#### Saved entries:
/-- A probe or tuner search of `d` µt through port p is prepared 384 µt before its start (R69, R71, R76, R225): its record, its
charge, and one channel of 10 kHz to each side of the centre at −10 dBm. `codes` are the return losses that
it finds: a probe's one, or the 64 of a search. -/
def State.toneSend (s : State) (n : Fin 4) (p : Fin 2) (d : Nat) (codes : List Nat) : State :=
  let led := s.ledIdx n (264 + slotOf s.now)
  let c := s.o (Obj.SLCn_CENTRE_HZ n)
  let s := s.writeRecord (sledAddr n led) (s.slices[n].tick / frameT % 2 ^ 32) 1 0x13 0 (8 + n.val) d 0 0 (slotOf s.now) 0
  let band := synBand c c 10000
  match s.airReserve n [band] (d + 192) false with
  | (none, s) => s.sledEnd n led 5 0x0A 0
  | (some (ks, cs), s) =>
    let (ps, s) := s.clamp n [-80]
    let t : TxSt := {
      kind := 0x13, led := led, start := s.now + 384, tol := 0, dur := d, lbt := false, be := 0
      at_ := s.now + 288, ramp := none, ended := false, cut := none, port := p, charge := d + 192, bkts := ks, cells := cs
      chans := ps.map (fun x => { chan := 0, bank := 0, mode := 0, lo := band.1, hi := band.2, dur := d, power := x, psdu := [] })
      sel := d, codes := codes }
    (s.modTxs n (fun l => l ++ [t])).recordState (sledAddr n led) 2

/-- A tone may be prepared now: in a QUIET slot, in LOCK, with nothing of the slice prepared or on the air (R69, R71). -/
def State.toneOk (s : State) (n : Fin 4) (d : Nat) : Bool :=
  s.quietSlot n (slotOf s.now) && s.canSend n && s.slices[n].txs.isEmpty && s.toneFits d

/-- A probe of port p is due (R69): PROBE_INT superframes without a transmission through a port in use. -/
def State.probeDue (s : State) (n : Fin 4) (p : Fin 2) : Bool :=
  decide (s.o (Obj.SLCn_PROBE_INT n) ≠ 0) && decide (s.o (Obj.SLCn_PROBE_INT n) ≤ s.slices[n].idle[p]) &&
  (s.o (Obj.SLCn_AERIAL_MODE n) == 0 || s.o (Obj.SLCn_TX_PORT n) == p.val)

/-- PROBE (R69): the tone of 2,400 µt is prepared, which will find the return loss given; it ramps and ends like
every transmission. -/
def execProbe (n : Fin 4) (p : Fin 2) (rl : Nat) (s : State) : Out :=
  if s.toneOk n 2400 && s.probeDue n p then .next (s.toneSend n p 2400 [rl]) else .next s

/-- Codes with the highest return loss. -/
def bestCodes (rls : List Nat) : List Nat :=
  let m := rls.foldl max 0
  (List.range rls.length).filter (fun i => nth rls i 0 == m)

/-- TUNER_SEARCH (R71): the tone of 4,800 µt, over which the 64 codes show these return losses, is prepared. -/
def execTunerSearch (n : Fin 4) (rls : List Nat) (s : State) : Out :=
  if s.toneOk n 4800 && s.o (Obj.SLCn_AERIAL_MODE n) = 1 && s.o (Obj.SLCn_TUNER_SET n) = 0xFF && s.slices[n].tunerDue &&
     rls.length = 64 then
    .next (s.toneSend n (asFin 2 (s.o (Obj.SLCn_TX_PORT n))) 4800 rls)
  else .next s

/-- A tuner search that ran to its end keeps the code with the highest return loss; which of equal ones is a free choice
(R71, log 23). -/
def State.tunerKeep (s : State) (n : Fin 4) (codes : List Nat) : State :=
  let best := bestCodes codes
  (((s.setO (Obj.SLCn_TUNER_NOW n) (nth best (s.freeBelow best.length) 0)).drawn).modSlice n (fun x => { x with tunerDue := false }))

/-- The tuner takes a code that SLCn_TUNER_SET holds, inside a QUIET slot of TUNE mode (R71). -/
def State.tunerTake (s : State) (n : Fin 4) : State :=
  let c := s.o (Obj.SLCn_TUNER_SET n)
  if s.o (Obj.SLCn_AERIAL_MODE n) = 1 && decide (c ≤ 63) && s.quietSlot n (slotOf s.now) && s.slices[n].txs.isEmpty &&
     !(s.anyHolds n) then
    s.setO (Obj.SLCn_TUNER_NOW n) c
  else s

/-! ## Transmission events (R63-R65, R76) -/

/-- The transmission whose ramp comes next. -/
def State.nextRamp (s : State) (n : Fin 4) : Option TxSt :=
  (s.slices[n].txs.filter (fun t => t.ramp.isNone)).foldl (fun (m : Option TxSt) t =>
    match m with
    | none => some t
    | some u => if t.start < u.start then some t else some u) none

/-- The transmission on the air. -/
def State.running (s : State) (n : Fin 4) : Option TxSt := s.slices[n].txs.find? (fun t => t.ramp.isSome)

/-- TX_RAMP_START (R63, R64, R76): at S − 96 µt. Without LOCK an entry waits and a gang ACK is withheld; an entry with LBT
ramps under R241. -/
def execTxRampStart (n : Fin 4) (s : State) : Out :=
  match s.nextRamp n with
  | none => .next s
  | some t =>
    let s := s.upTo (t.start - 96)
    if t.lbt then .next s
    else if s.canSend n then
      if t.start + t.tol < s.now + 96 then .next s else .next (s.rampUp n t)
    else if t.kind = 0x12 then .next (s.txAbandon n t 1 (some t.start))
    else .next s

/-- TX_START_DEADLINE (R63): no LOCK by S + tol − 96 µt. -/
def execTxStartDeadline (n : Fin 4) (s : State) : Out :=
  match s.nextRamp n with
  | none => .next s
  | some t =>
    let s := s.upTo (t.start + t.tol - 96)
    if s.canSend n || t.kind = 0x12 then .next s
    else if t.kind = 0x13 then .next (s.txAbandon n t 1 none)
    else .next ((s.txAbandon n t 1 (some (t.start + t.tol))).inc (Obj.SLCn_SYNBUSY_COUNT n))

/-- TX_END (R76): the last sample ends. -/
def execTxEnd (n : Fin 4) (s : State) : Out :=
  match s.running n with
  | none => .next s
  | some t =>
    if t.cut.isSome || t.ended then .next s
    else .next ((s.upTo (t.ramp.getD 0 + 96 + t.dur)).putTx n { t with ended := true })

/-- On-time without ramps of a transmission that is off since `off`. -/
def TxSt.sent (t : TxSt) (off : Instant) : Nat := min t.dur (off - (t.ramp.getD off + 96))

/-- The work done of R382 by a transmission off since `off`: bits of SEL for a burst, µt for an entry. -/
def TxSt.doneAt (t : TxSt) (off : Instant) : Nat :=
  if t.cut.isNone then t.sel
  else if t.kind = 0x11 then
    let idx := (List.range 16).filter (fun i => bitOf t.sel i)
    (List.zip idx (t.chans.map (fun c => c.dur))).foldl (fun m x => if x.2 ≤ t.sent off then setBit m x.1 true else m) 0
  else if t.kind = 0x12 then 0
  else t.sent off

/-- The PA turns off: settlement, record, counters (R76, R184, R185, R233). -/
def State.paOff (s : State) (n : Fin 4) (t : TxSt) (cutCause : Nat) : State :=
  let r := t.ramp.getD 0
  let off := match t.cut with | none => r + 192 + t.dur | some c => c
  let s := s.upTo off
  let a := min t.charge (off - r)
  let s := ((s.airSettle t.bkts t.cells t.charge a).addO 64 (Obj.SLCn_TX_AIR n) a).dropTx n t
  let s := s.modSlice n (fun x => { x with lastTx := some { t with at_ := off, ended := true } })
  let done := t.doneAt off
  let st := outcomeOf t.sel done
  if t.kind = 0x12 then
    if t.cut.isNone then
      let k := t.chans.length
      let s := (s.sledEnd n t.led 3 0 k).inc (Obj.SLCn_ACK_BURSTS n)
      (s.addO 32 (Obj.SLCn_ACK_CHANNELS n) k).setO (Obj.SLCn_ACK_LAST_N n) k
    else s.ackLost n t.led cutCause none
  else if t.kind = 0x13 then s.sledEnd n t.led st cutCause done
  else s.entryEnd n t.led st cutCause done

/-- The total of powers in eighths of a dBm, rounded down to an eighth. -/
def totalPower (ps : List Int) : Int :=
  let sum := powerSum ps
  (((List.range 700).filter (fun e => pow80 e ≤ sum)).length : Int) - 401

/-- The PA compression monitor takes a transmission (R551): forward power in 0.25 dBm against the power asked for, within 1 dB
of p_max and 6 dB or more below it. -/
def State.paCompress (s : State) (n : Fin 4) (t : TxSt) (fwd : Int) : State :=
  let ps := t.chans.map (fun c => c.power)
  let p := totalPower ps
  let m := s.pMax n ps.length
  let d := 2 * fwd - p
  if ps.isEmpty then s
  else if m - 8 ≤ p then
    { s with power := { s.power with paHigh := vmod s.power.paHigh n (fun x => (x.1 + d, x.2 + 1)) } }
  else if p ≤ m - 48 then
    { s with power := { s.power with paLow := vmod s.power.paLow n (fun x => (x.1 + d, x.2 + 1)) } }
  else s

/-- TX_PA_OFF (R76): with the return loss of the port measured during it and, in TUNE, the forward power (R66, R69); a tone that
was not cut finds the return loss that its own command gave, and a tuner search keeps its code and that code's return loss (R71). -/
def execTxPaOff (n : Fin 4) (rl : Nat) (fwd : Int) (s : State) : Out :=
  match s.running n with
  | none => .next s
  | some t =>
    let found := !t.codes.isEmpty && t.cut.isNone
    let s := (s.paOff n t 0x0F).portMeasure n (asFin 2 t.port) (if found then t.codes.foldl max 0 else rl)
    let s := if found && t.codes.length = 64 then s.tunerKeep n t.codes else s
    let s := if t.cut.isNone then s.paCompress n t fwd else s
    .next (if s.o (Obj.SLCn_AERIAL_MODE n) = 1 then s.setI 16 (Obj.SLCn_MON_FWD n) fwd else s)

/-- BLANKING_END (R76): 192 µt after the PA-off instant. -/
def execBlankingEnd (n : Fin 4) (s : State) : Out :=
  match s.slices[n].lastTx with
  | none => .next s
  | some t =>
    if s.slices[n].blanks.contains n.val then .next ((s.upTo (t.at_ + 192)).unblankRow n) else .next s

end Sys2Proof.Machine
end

...

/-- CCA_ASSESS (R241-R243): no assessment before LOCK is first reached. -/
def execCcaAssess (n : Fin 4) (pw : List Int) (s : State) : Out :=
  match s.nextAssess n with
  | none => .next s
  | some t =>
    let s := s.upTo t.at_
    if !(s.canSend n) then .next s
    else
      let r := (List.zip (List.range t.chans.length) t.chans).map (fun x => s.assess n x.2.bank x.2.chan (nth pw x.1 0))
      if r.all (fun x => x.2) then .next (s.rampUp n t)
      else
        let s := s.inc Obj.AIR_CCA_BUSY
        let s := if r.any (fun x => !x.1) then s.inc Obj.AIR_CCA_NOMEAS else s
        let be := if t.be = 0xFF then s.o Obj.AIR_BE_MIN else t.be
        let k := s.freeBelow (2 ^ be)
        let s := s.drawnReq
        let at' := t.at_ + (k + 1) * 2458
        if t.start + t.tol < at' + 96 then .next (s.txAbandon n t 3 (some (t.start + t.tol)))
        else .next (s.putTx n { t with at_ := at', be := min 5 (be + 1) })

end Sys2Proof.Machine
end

==

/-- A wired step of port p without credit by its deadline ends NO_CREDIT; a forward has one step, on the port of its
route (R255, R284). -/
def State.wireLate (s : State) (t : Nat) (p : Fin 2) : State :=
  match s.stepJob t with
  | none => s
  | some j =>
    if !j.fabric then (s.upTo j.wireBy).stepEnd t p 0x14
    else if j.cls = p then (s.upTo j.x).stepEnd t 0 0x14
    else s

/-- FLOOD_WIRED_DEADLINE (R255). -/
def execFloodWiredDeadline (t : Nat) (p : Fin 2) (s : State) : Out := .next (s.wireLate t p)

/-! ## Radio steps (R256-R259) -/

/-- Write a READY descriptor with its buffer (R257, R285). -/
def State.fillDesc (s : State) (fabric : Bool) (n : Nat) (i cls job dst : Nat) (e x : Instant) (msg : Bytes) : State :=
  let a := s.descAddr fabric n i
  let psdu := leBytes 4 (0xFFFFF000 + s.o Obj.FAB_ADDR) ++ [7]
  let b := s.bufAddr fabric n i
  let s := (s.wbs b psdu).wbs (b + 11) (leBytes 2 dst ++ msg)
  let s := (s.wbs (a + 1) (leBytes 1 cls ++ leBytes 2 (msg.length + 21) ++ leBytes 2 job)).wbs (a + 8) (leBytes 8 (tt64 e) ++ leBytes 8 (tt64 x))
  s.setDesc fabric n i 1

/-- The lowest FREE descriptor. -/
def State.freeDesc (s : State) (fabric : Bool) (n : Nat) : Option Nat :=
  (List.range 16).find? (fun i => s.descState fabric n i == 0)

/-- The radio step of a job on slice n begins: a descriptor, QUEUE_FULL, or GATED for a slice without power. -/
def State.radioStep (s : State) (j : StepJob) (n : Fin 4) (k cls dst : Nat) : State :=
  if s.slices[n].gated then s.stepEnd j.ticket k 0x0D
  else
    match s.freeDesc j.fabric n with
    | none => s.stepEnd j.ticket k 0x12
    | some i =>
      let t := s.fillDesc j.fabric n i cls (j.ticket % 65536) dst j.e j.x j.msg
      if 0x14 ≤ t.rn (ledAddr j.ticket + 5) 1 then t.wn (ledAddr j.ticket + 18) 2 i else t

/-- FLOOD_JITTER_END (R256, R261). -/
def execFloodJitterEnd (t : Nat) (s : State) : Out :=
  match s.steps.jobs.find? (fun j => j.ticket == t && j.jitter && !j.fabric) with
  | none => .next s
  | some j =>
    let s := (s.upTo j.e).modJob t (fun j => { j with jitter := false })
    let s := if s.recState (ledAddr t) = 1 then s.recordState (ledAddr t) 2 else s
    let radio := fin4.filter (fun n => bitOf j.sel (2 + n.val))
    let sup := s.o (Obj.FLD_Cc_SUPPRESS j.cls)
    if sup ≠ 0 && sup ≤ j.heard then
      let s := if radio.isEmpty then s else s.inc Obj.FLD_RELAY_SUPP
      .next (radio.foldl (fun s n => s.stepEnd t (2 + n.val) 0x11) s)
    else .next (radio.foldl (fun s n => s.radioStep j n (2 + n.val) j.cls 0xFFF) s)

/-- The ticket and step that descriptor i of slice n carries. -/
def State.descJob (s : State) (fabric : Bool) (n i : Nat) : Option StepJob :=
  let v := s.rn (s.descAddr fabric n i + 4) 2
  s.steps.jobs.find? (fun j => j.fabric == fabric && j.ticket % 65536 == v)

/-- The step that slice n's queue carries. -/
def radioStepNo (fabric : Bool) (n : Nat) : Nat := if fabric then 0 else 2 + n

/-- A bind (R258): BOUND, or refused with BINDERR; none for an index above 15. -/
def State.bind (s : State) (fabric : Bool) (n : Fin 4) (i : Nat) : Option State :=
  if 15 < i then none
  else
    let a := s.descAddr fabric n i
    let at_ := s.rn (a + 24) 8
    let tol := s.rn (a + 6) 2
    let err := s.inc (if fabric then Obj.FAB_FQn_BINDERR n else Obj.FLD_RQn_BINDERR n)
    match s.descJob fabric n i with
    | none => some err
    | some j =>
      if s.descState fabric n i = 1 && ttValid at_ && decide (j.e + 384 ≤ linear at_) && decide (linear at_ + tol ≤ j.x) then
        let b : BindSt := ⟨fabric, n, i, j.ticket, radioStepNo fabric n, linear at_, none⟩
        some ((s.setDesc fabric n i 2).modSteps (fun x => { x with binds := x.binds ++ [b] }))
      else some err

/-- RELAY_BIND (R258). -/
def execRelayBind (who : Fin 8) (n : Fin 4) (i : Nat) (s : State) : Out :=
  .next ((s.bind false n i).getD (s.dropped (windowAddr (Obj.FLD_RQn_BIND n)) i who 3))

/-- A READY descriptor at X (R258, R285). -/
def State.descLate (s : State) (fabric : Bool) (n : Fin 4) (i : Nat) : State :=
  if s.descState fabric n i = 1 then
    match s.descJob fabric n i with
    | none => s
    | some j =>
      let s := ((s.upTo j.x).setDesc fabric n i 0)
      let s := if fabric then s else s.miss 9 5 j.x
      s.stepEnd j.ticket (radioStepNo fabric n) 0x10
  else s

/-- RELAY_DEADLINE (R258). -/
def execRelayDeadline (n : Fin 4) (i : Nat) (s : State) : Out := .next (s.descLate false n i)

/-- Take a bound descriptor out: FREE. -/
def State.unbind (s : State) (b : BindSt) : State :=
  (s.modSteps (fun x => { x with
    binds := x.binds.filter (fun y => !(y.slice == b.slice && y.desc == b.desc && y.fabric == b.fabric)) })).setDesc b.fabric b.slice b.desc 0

#### Activity:
Of the entries listed above, reproduce only the lines starting at the line containing "def radioStepNo (fabric" and ending at the line containing "none => some err". Include both, exactly as they stand.

#### Answer for the task:
def radioStepNo (fabric : Bool) (n : Nat) : Nat := if fabric then 0 else 2 + n

/-- A bind (R258): BOUND, or refused with BINDERR; none for an index above 15. -/
def State.bind (s : State) (fabric : Bool) (n : Fin 4) (i : Nat) : Option State :=
  if 15 < i then none
  else
    let a := s.descAddr fabric n i
    let at_ := s.rn (a + 24) 8
    let tol := s.rn (a + 6) 2
    let err := s.inc (if fabric then Obj.FAB_FQn_BINDERR n else Obj.FLD_RQn_BINDERR n)
    match s.descJob fabric n i with
    | none => some err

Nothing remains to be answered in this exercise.